10 septiembre 2015

                                                      ELLA
                                                                               Seudónimo: Chaves

Las paredes cubiertas de azulejos grasientos, hasta la altura de un hombre, no ofrecen una sola imagen que pueda refrescar el alma, no hay ni un clavo para facilitar el suicidio. El suelo está gastado y sucio. Las sillas colocadas muy juntas casi forman un solo cuerpo y allí está ella. Ella es de todas las sentadas en la habitación, la más codiciosa y seguramente la más rica, pero también la que más se pregunta: ¿Porqué estoy aquí?
Nunca tuvo amigos, siempre pensó que la amistad era el mayor error de la humanidad. Cuando le preguntaban por qué pensaba de esa manera, ella contestaba ¡Yo no tengo esa necesidad! Las gentes son conocidas y no piensen que me disgustan las personas, tan sólo pueden disgustarme mis iguales, a ellas las desprecio.
Nunca fue de tiendas sola, siempre llevaba una dama de compañía, que le sirviera de “mozo de carga”, por la cantidad de prendas y colecciones de ropa de temporada que compraba, siempre de marca. Nunca llevó  nada sobre su cuerpo  que no tuviera una firma, ni siquiera una humilde cacerola podía pasar sin el grabado que le diera nobleza a la propiedad.
Muchas veces, recibió declaraciones de amor que hubieran satisfecho su orgullo, había hombres cuyos afectos eran tan sinceros  que se habrían casado con ella, aunque hubiera sido pobre de cuna. Pero ella jamás volvió a recibir a las personas que tuvieron la desdichada ocurrencia de hablarle de amor.
La naturaleza nos hace ciegos de nacimiento, pero también puede crear mujeres ciegas, mudas, sordas y sin sentimiento alguno para cualquier tipo de amor.
En una ocasión, un hombre la miraba a través del reflejo de un escaparate de unos grandes almacenes, con la mirada más penetrante que pudiera lanzar un hombre, fue una mirada  que decía adiós al amor, a la mujer y a la vida. Pero esta última y profunda interrogación  no fue comprendida, no conmovió el corazón de aquella mujer frívola.
¿Qué era eso para ella? Una admiración más. Solamente pensó: ¡Qué guapa estoy hoy! Volvió a mirar el escaparate.  Y  vio  como unos policías de paisano metían al extraño en un automóvil negro. ¿O no era tan extraño? Se encogió de hombros y siguió mirando  las joyas, las prendas que la dependienta le estaba enseñando.

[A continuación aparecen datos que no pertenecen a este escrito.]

-- ==== Sys2Proof/Laws/Steps.lean ====
section
/-! SUPPORT. Everything a command, an engine step and a move can do, said once each; what a run of
several steps does. Proofs about every step cite these and unfold nothing. -/

namespace Sys2Proof
namespace Machine

/-! ### Small facts -/

/-- The settling delay of 1 ms is over as soon as the clock has moved. -/
theorem settled_iff (s : State) : settled s = true ↔ s.now ≠ s.tMark := by
  refine decide_eq_true_iff.trans ?_
  simp only [elapsed, Config.settleMs]
  constructor
  · intro h he
    rw [he] at h
    simp at h
  · intro h
    rcases Nat.eq_zero_or_pos (s.now - s.tMark).toNat with h0 | h0
    · have hz : s.now - s.tMark = 0#32 := BitVec.eq_of_toNat_eq (by simpa using h0)
      exact absurd (by simpa using BitVec.sub_eq_iff_eq_add.1 hz) h
    · exact h0

/-- The clamp of the block count is the minimum with 2. -/
theorem clampBlocks_eq (b : Half) : clampBlocks b = BitVec.ofNat 16 (min b.toNat 2) := by
  unfold clampBlocks Config.maxBlocks
  split
  · rw [min_eq_right (by omega)]
  · rw [min_eq_left (by omega)]; simp

theorem clampBlocks_eq_one_iff (b : Half) : clampBlocks b = 1#16 ↔ min b.toNat 2 = 1 := by
  rw [clampBlocks_eq, ← BitVec.toNat_inj]
  simp
  omega

/-- The accepting step of a transaction always goes on, and starts it. -/
theorem startTransaction_started (slave fc : Byte) (start qty : Half) (s : State) :
    ∃ t, startTransaction slave fc start qty s = .next t ∧
      StartedTransaction slave fc start qty s t := by
  rw [startTransaction_eq]
  by_cases h : s.params.dirPresent = true
  · refine ⟨_, if_pos h, fun k => ?_, ?_⟩
    · simpa using read_buildStep slave fc start qty { s with m := 0, rxLen := 0#16 } k
    · simp [h, setDir, buildStep]
  · refine ⟨_, if_neg h, fun k => ?_, ?_⟩
    · simpa using read_buildStep slave fc start qty { s with m := 0, rxLen := 0#16 } k
    · simp [h, buildStep, lineWrite]

/-! What the start of a transaction leaves unchanged, and what it sets. -/

section
variable {slave fc : Byte} {start qty : Half} {s t : State}

theorem StartedTransaction.cases (h : StartedTransaction slave fc start qty s t) :
    (s.params.dirPresent = true ∧ t =
      { s with m := 0, rxLen := 0#16, txbuf := t.txbuf, curSlave := slave,
               dir := s.params.dirTxLevel, tMark := s.now, txnState := .txSettlePre }) ∨
    (s.params.dirPresent = false ∧ t =
      { s with m := 0, rxLen := 0#16, txbuf := t.txbuf, curSlave := slave,
               outq := s.outq ++ frame slave fc start qty, txnState := .txSending }) := by
  have h := h.2
  by_cases hd : s.params.dirPresent = true
  · rw [if_pos hd] at h; exact .inl ⟨hd, h⟩
  · rw [if_neg hd] at h; exact .inr ⟨by simpa using hd, h⟩

theorem StartedTransaction.params (h : StartedTransaction slave fc start qty s t) :
    t.params = s.params := by
  rcases h.cases with ⟨-, h⟩ | ⟨-, h⟩ <;> rw [h]
theorem StartedTransaction.busy (h : StartedTransaction slave fc start qty s t) :
    t.busy = s.busy := by
  rcases h.cases with ⟨-, h⟩ | ⟨-, h⟩ <;> rw [h]
theorem StartedTransaction.cmdStatus (h : StartedTransaction slave fc start qty s t) :
    t.cmdStatus = s.cmdStatus := by
  rcases h.cases with ⟨-, h⟩ | ⟨-, h⟩ <;> rw [h]
theorem StartedTransaction.result (h : StartedTransaction slave fc start qty s t) :
    t.result = s.result := by
  rcases h.cases with ⟨-, h⟩ | ⟨-, h⟩ <;> rw [h]
theorem StartedTransaction.timeoutMs (h : StartedTransaction slave fc start qty s t) :
    t.timeoutMs = s.timeoutMs := by
  rcases h.cases with ⟨-, h⟩ | ⟨-, h⟩ <;> rw [h]
theorem StartedTransaction.expLen (h : StartedTransaction slave fc start qty s t) :
    t.expLen = s.expLen := by
  rcases h.cases with ⟨-, h⟩ | ⟨-, h⟩ <;> rw [h]
theorem StartedTransaction.tLast (h : StartedTransaction slave fc start qty s t) :
    t.tLast = s.tLast := by
  rcases h.cases with ⟨-, h⟩ | ⟨-, h⟩ <;> rw [h]
theorem StartedTransaction.pend (h : StartedTransaction slave fc start qty s t) :
    t.pend = s.pend := by
  rcases h.cases with ⟨-, h⟩ | ⟨-, h⟩ <;> rw [h]
theorem StartedTransaction.rxbuf (h : StartedTransaction slave fc start qty s t) :
    t.rxbuf = s.rxbuf := by
  rcases h.cases with ⟨-, h⟩ | ⟨-, h⟩ <;> rw [h]
theorem StartedTransaction.crcAcc (h : StartedTransaction slave fc start qty s t) :
    t.crcAcc = s.crcAcc := by
  rcases h.cases with ⟨-, h⟩ | ⟨-, h⟩ <;> rw [h]
theorem StartedTransaction.now (h : StartedTransaction slave fc start qty s t) :
    t.now = s.now := by
  rcases h.cases with ⟨-, h⟩ | ⟨-, h⟩ <;> rw [h]
theorem StartedTransaction.inq (h : StartedTransaction slave fc start qty s t) :
    t.inq = s.inq := by
  rcases h.cases with ⟨-, h⟩ | ⟨-, h⟩ <;> rw [h]
theorem StartedTransaction.wireTx (h : StartedTransaction slave fc start qty s t) :
    t.wireTx = s.wireTx := by
  rcases h.cases with ⟨-, h⟩ | ⟨-, h⟩ <;> rw [h]
theorem StartedTransaction.moves (h : StartedTransaction slave fc start qty s t) :
    t.moves = s.moves := by
  rcases h.cases with ⟨-, h⟩ | ⟨-, h⟩ <;> rw [h]
theorem StartedTransaction.moveIdx (h : StartedTransaction slave fc start qty s t) :
    t.moveIdx = s.moveIdx := by
  rcases h.cases with ⟨-, h⟩ | ⟨-, h⟩ <;> rw [h]
theorem StartedTransaction.freeIdx (h : StartedTransaction slave fc start qty s t) :
    t.freeIdx = s.freeIdx := by
  rcases h.cases with ⟨-, h⟩ | ⟨-, h⟩ <;> rw [h]
theorem StartedTransaction.dutyViolated (h : StartedTransaction slave fc start qty s t) :
    t.dutyViolated = s.dutyViolated := by
  rcases h.cases with ⟨-, h⟩ | ⟨-, h⟩ <;> rw [h]
theorem StartedTransaction.m (h : StartedTransaction slave fc start qty s t) : t.m = 0 := by
  rcases h.cases with ⟨-, h⟩ | ⟨-, h⟩ <;> rw [h]
theorem StartedTransaction.rxLen (h : StartedTransaction slave fc start qty s t) :
    t.rxLen = 0#16 := by
  rcases h.cases with ⟨-, h⟩ | ⟨-, h⟩ <;> rw [h]
theorem StartedTransaction.curSlave (h : StartedTransaction slave fc start qty s t) :
    t.curSlave = slave := by
  rcases h.cases with ⟨-, h⟩ | ⟨-, h⟩ <;> rw [h]
theorem StartedTransaction.read_txbuf (h : StartedTransaction slave fc start qty s t) {k : Nat}
    (hk : k < 8) : Memory.read t.txbuf k = (frame slave fc start qty)[k]? := by
  rw [h.1, if_pos hk]

end

/-- `startTransaction` answers the started transaction. -/
theorem started_of_next {slave fc : Byte} {start qty : Half} {s t : State}
    (h : startTransaction slave fc start qty s = .next t) :
    StartedTransaction slave fc start qty s t := by
  obtain ⟨u, hu, hs⟩ := startTransaction_started slave fc start qty s
  rw [hu] at h
  cases h
  exact hs

/-! ### What a command can do -/

/-- Every way a command's accepting step can go on. -/
inductive ExecTo (i : Instr) (s : State) : State → Prop where
  /-- It completes and writes nothing else. -/
  | completes {t : State} (h : OnlyCompletes s t) (hs : mayEndWith i t.cmdStatus = true) :
      ExecTo i s t
  /-- CRC_RESET -/
  | crcReset (hi : i = .crcReset) : ExecTo i s (finish 0x0000FFFF#32 { s with crcAcc := 0xFFFF#16 })
  /-- CRC_FEED -/
  | crcFeed {b : Byte} (hi : i = .crcFeed b) :
      ExecTo i s (finish ((crcStep s.crcAcc b).setWidth 32) { s with crcAcc := crcStep s.crcAcc b })
  /-- BUILD_REQUEST of a supported function code -/
  | builds {slave fc : Byte} {start qty : Half} (hi : i = .buildRequest slave fc start qty)
      (hf : supported fc = true) :
      ExecTo i s
        (finish ((frameCrc slave fc start qty).setWidth 32) (buildStep slave fc start qty s))
  /-- SET_TIMEOUT -/
  | setsTimeout {ms : Word} (hi : i = .setTimeout ms) :
      ExecTo i s (finish ms { s with timeoutMs := ms })
  /-- REQUEST_FROM of an unsupported function code -/
  | unsupported {slave fc : Byte} {start qty : Half} (hi : i = .requestFrom slave fc start qty)
      (hf : supported fc = false) :
      ExecTo i s (raise .unsupportedFunction minusOne { s with txnState := .idle })
  /-- A transaction starts. -/
  | starts {slave fc : Byte} {start qty : Half} {t : State}
      (hi : requestOf i = some (fc, start, qty))
      (h : startTransaction slave fc start qty s = .next t) : ExecTo i s t

theorem execDecoder_cases {i : Instr} {first n : Nat} {s t : State} {k : Result}
    (hp : mayEndWith i .decodePrecondition = true)
    (hk : ∀ t, k = .next t → OnlyCompletes s t ∧ t.cmdStatus = .ok)
    (hok : mayEndWith i .ok = true) (h : require first n s k = .next t) : ExecTo i s t := by
  rcases require_next_iff.1 h with ⟨-, bc, -, ⟨-, h⟩ | ⟨-, rfl⟩⟩ | ⟨-, rfl⟩
  · obtain ⟨h1, h2⟩ := hk t h
    exact .completes h1 (h2 ▸ hok)
  · exact .completes (onlyCompletes_raiseFree _ _) hp
  · exact .completes (onlyCompletes_raiseFree _ _) hp

theorem finishRead_ok {v : Except Fault Word} {s t : State} (h : finishRead v s = .next t) :
    OnlyCompletes s t ∧ t.cmdStatus = .ok := by
  obtain ⟨w, -, rfl⟩ := finishRead_next_iff.1 h
  exact ⟨rfl, rfl⟩

theorem withRead_finish_ok {α : Type} {v : Except Fault α} {f : α → Word} {s t : State}
    (h : (withRead v fun a => .next (finish (f a) s)) = .next t) :
    OnlyCompletes s t ∧ t.cmdStatus = .ok := by
  obtain ⟨w, -, h⟩ := withRead_next_iff.1 h
  cases h
  exact ⟨rfl, rfl⟩

theorem execTo_of_next {i : Instr} {s t : State} (h : exec i s = .next t) : ExecTo i s t := by
  cases i with
  | crcReset => cases h; exact .crcReset rfl
  | crcFeed b => cases h; exact .crcFeed rfl
  | crcRead => cases h; exact .completes rfl rfl
  | buildRequest slave fc start qty =>
    simp only [exec, execBuildRequest] at h
    split at h
    · rename_i hf; cases h; exact .builds rfl hf
    · cases h; exact .completes rfl rfl
  | requestFrom slave fc start qty =>
    simp only [exec, execRequestFrom] at h
    split at h
    · rename_i hf; exact .starts (by simp [requestOf, hf]) h
    · rename_i hf; cases h; exact .unsupported rfl (by simpa using hf)
  | setTimeout ms => cases h; exact .setsTimeout rfl
  | decBit index bit =>
    simp only [exec, execDecBit] at h
    split at h
    · cases h; exact .completes rfl rfl
    · exact execDecoder_cases rfl (fun _ => withRead_finish_ok) rfl h
  | decByte index => exact execDecoder_cases rfl (fun _ => withRead_finish_ok) rfl h
  | decWord16 signed reg => exact execDecoder_cases rfl (fun _ => finishRead_ok) rfl h
  | decDword32 signed high reg => exact execDecoder_cases rfl (fun _ => finishRead_ok) rfl h
  | coilRead dflt slave addr => exact .starts rfl h
  | discreteInputRead dflt slave addr => exact .starts rfl h
  | holdingRegisterRead signed high dflt slave addr blocks =>
    simp only [exec, execHoldingRegisterRead, startRegisterRead] at h
    split at h
    · cases h; exact .completes rfl rfl
    · rename_i hb; exact .starts (by simp only [requestOf, if_neg hb]) h
  | inputRegisterRead signed high dflt slave addr blocks =>
    simp only [exec, execInputRegisterRead, startRegisterRead] at h
    split at h
    · cases h; exact .completes rfl rfl
    · rename_i hb; exact .starts (by simp only [requestOf, if_neg hb]) h
  | readTxbuf index =>
    simp only [exec, execReadTxbuf] at h
    split at h
    · cases h; exact .completes rfl rfl
    · obtain ⟨h1, h2⟩ := withRead_finish_ok h
      exact .completes h1 (h2 ▸ rfl)
  | readRxbuf index =>
    simp only [exec, execReadRxbuf] at h
    split at h
    · cases h; exact .completes rfl rfl
    · obtain ⟨h1, h2⟩ := withRead_finish_ok h
      exact .completes h1 (h2 ▸ rfl)
  | readRxlen => cases h; exact .completes rfl rfl
  | readState => cases h; exact .completes rfl rfl
  | readCurSlave => cases h; exact .completes rfl rfl
  | readTimeout => cases h; exact .completes rfl rfl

Aquella última imagen de lujo y elegancia,  se eclipsó, como iba a extinguirse su vida.
Ahora, en una sala donde no podía abrir una ventana y sudando  como en un baño de vapor, con unos zuecos como zapatos y con una cuchara como única pertenencia, al contemplarse en el espejo, vio el número que le habían tatuado.
Lo que ella no sabía  es que la tinta que habían utilizado era de la marca Pelikan.